When we plot individual observations Figure 1, or apply binning such that one boundary between bins falls at the closing point of the circle (0/360 degrees) Figure 2, plots for circular data work well even if the coordinate system is a bent line rather than a closed circle.

Code
p <- 
  ggplot(viikki_d29.dat, aes(WindDir_D1_WVT, WindSpd_S_WVT)) +
  geom_point(alpha = 0.15) +
  scale_x_continuous(expand = expansion(0, 0), 
                     limits = c(0, 360),
                     breaks = 0:3 * 90) +
  scale_y_continuous(expand = expansion(c(0, 0.05)))

p + coord_radial()
p + coord_radial(inner.radius = 1/5)

Figure 1: Scatterplots of wind speed vs. direction.
Code
p <- 
  ggplot(viikki_d29.dat, aes(WindDir_D1_WVT)) +
  stat_bin(binwidth = 22.5, boundary = 0) +
  scale_x_continuous(expand = expansion(0, 0), 
                     limits = c(0, 360),
                     breaks = 0:3 * 90) +
  scale_y_continuous(expand = expansion(c(0, 0.05)))

p + coord_radial()
p + coord_radial(inner.radius = 1/5)

Figure 2: Histogram of wind direction.

With the histogram above Figure 2 we were constrained in our choice of boundary between bins.

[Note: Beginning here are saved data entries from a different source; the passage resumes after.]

/-- V5 to V8: two overlapping devices whose first values are 11 and 22 hex. -/
def overlapping : Platform :=
  Platform.ofModels fun k =>
    if k = 0 then cellDevice (0x20000, 0x200FF) true 0x11 else cellDevice (0x20080, 0x2017F) true 0x22

/-- V9: three devices of one range, the second of which fails. -/
def secondFails : Platform :=
  Platform.ofModels fun k => cellDevice (0x20000, 0x200FF) (k ≠ 1) 0

/-- A machine with some devices that have not been called. -/
def withDevices (n : Nat) : State :=
  State.new [] n

/-- The value a routed load returns and the calls each device has then received. -/
def loadOn (p : Platform) (s : State) (addr : Word) : Option (Word × List (List DeviceCall)) :=
  match routeLoad p s addr with
  | .ok (v, t) => some (v, t.devices.map Device.calls)
  | .error _ => none

/-- The calls each device has received after a routed store. -/
def storeOn (p : Platform) (s : State) (addr v : Word) : Option (List (List DeviceCall)) :=
  match routeStore p s addr v with
  | .ok t => some (t.devices.map Device.calls)
  | .error _ => none

/-- Vector V1: only the claiming device is called, with the absolute address and the whole value. -/
theorem test_store_dispatch : storeOn disjoint (withDevices 2) 0x20005 0xAB = some [[.store 0 0x20005 0xAB], []] := by
  decide

/-- Vector V3: one past the inclusive maximum is claimed by no device. -/
theorem test_load_past_range : loadOn disjoint (withDevices 2) 0x20010 = none := by decide

/-- Vector V4: the maximum is inside the range. -/
theorem test_load_at_max : loadOn disjoint (withDevices 2) 0x2000F = some (0, [[.load 0 0x2000F], []]) := by decide

/-- Vector V5: every claiming device is stored to. -/
theorem test_store_overlap : storeOn overlapping (withDevices 2) 0x20090 7 =
    some [[.store 0 0x20090 7], [.store 0 0x20090 7]] := by decide

/-- Vector V6: every claiming device is read, and the last one's value is the result. -/
theorem test_load_overlap : loadOn overlapping (withDevices 2) 0x20090 =
    some (0x22, [[.load 0 0x20090], [.load 0 0x20090]]) := by decide

/-- Vector V9: the scan stops at the failing device; the one before it keeps the call. -/
theorem test_store_fails : (routeStore secondFails (withDevices 3) 0x20001 7).map (fun _ => ()) =
    .error (.deviceError 0x20001 1 [⟨[.store 0 0x20001 7]⟩, ⟨[.store 0 0x20001 7]⟩, ⟨[]⟩]) := by decide

/-- Vector V10: a device whose range dips below 0x20000 is not consulted there. -/
theorem test_builtin_region_first :
    storeOn (Platform.ofModels fun _ => cellDevice (0x30, 0x2FFFF) true 0) (withDevices 1) 0x40 9 = some [[]] := by decide

/-- Vector V11: an inverted range claims nothing. -/
theorem test_inverted_range :
    loadOn (Platform.ofModels fun _ => cellDevice (0x20010, 0x20000) true 0) (withDevices 1) 0x20008 = none := by decide

/-! ## Ticks of a machine built with its devices -/

/-- V1 and V2: PushABus 0x20005 and then LoadBusB 0x20005, with A = 0xAB, on D0 and D1, the latter with a state of two
words that counts its calls. -/
def twoDevices : System :=
  { attached := [⟨Word, cellDevice (0x20000, 0x2000F) true 0⟩,
      ⟨Word × Nat,
        { init := (0, 0), range := fun _ => (0x30000, 0x3000F)
          load := fun st _ => (st.1, (st.1, st.2 + 1)), store := fun st _ v => (true, (v, st.2 + 1)) }⟩]
    core := { machine 0xAB 0 0 9 [0x0A, 0, 0, 0, 0, 0, 2, 0, 5, 0x02, 0, 0, 0, 0, 0, 2, 0, 5] [] with
      devices := [⟨[]⟩, ⟨[]⟩] } }

/-- Vector V1 as a tick: only D0 is called. -/
theorem test_tick_stores_to_device : twoDevices.tick.1 = .ok ∧ twoDevices.tick.2.core.regX = 18 ∧
    twoDevices.tick.2.core.devices = [⟨[.store 1 0x20005 0xAB]⟩, ⟨[]⟩] := by decide

/-- Vector V2 as a tick: the value D0 holds. -/
theorem test_tick_loads_from_device : twoDevices.tick.2.tick.1 = .ok ∧ twoDevices.tick.2.tick.2.core.regB = 0xAB ∧
    twoDevices.tick.2.tick.2.core.regX = 27 := by decide

/-- V9: three devices of one range, the second of which fails, and PushABus 0x20001 with A = 7. -/
def failingSystem : System :=
  { attached := [⟨Word, cellDevice (0x20000, 0x200FF) true 0⟩, ⟨Word, cellDevice (0x20000, 0x200FF) false 0⟩,
      ⟨Word, cellDevice (0x20000, 0x200FF) true 0⟩]
    core := { machine 7 0 0 9 [0x0A, 0, 0, 0, 0, 0, 2, 0, 1] [] with devices := [⟨[]⟩, ⟨[]⟩, ⟨[]⟩] } }

/-- Vector V9 as a tick: DeviceError of position 1, X and A as before, and the third device not called. -/
theorem test_tick_device_error :
    failingSystem.tick.1 =
      .error (.deviceError 0x20001 1 [⟨[.store 1 0x20001 7]⟩, ⟨[.store 1 0x20001 7]⟩, ⟨[]⟩]) ∧
    failingSystem.tick.2.core.regX = 9 ∧ failingSystem.tick.2.core.regA = 7 ∧
    failingSystem.tick.2.core.devices = [⟨[.store 1 0x20001 7]⟩, ⟨[.store 1 0x20001 7]⟩, ⟨[]⟩] := by decide

/-! ## Witnesses: states and operands that meet the hypotheses of the obligations, each clause at a boundary -/

/-- The machine whose next instruction is the one byte `b`, at position 100, with A = 9, B = 4, S = 0xFFFF. -/
def nextByte (b : Byte) : State :=
  machine 9 4 0xFFFF 100 [b] []

/-- An image of 65536 bytes: LoadA 5 and then zeros. -/
def fullImage : List Byte :=
  encode (.loadA 5) ++ List.replicate 65527 0

theorem fullImage_length : fullImage.length = 65536 := by
  rw [fullImage, List.length_append, List.length_replicate]; rfl

/-- The positions at both ends of the array. -/
theorem witness_ConstructionGivesResetValues :
    fullImage.length = 65536 ∧ 0 < fullImage.length ∧ 65535 < fullImage.length ∧ 65535 < 65536 := by
  rw [fullImage_length]; decide

theorem witness_FirstTickRunsInstructionAtPositionZero :
    fullImage.length = 65536 ∧ fullImage.take (Instr.loadA 5).length = encode (.loadA 5) :=
  ⟨fullImage_length, List.take_left' rfl⟩

theorem witness_EncodeOfDecodeIsIdentity :
    decodeBytes [12, 0, 0, 0, 0, 0, 0, 0, 5, 3] = .ok (.loadA 5, 9) := by decide

/-- LoadA 5 at the last place it fits, Add at the last byte. -/
theorem witness_PlacedEncodingDecodesAtItsPosition :
    ((Instr.loadA 5).fitsAt (65527 : Word).toNat = true ∧ ∀ n (h : n < (encode (.loadA 5)).length),
      Memory.read (machine 0 0 0 65527 (encode (.loadA 5)) []).program ((65527 : Word).toNat + n) =
        (encode (.loadA 5))[n]) ∧
    (Instr.add.fitsAt (65535 : Word).toNat = true ∧ ∀ n (h : n < (encode .add).length),
      Memory.read [(65535, 3)] ((65535 : Word).toNat + n) = (encode .add)[n]) := by decide

theorem witness_ImmediateIsBigEndian :
    (65527 : Word).toNat ≤ 65527 ∧
    (Memory.read [(65527, (12 : Byte))] (65527 : Word).toNat).toNat ∈ [1, 2, 10, 11, 12, 13, 14, 17, 18] := by decide

theorem witness_LengthOfDecodedIsIlenOfOpcode :
    decodeBytes (18 :: [0, 0, 0, 0, 0, 0, 0, 0x24]) = .ok (.loadX 36, 9) ∧
    decodeBytes (39 :: []) = .ok (.skipLeEq, 1) := by decide

/-- Each way of running out of instructions at its boundary, and the boundary's other side. -/
theorem witness_OutOfInstructionsExactlyPastTheEnd :
    decodeAt [] 65536 = .error (.outOfInstructions 65536) ∧
    decodeAt [(65528, 12)] 65528 = .error (.outOfInstructions 65528) ∧
    decodeAt [(65535, 18)] 65535 = .error (.outOfInstructions 65535) ∧
    decodeAt [(65527, 12)] 65527 = .ok (.loadA 0, 9) ∧ decodeAt [] 65535 = .ok (.noOp, 1) := by decide

/-- The least and the greatest unrecognised byte, at the last position, and the greatest recognised one. -/
theorem witness_IllegalInstructionExactlyOnBytesFrom40 :
    decodeAt [(65535, 40)] 65535 = .error (.illegalInstruction 40 65535) ∧
    decodeAt [(65535, 255)] 65535 = .error (.illegalInstruction 255 65535) ∧
    decodeAt [(65535, 39)] 65535 = .ok (.skipLeEq, 1) := by decide

/-- Two programs that differ in the tenth byte. -/
theorem witness_DecodeReadsOnlyNineBytes :
    ∀ n, n < 9 → (0 : Word).toNat + n ≤ 65535 →
      Memory.read [(0, (12 : Byte)), (8, 5), (9, 7)] ((0 : Word).toNat + n) =
        Memory.read [(0, (12 : Byte)), (8, 5)] ((0 : Word).toNat + n) := by decide

theorem witness_StepRunsTheDecodedInstruction :
    decodeAt (nextByte 3).program (nextByte 3).regX = .ok (.add, 1) := by decide

/-- Both ways a tick ends: a next state, and an error. -/
theorem witness_TickSucceedsOrReturnsOneError :
    (tick (nextByte 3)).1 = .ok ∧ (tick (nextByte 40)).1 = .error (.illegalInstruction 40 100) := by decide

When fitting a probability density to circular data, if we fit probability distribution that ignores circularity, the plot created contains a spurious break or discontinuity where the two ends meet at 0 degrees Figure 3.

Code
# the y scale expansion needs to be set to 0 to avoid a hole in the center
# the x scale expansion needs to be set to 0, so that 0 degrees and 360 degrees meet

p <- 
  ggplot(viikki_d29.dat, aes(WindDir_D1_WVT)) +
  stat_density(geom = "area", fill = "grey50") +
  scale_x_continuous(expand = expansion(0, 0), 
                     limits = c(0, 360),
                     breaks = 0:3 * 90) +
  scale_y_continuous(expand = expansion(c(0, 0.05)))

p + coord_radial()
p + coord_radial(inner.radius = 1/5)

Figure 3: A 1D density function fitted to circular data.
Code
p <- 
  ggplot(viikki_d29.dat, aes(WindDir_D1_WVT, WindSpd_S_WVT)) +
  stat_density_2d_filled(alpha = 0.66) +
  scale_x_continuous(expand = expansion(0, 0), 
                     limits = c(0, 360),
                     breaks = 0:3 * 90) +
  scale_y_continuous(expand = expansion(c(0, 0.05))) +
  theme(legend.position = "none")

p + coord_radial()
p + coord_radial(inner.radius = 1/5)

Figure 4: A 2D density function fitted to circular data.

To solve these problems new appropriate stats are needed, while existing geometries are enough.

2 What next?

Code
p <- 
  ggplot(viikki_d29.dat, aes(WindDir_D1_WVT)) +
  stat_bin(fill = "grey50", binwidth = 11.25) +
  scale_x_continuous(expand = expansion(0, 0), 
                     limits = c(0, 360),
                     breaks = 0:3 * 90) +
  scale_y_continuous(expand = expansion(c(0, 0.05)))

p + coord_radial()

p + coord_polar()

p + coord_radial() +
  facet_wrap(facets = vars(ifelse(hour(solar_time) < 12, "AM", "PM")))

p + coord_radial(inner.radius = 1/3)

3 Bent plots

Data that are not circular, i.e., that have a linear sequence of values from a minimum to a maximum can be bent into a curve, as in Figure 5, or even into a full circle, however they have a discontinuity at their ends.

Figure 5: Panel meters for USB speed. Is this a case of cheating?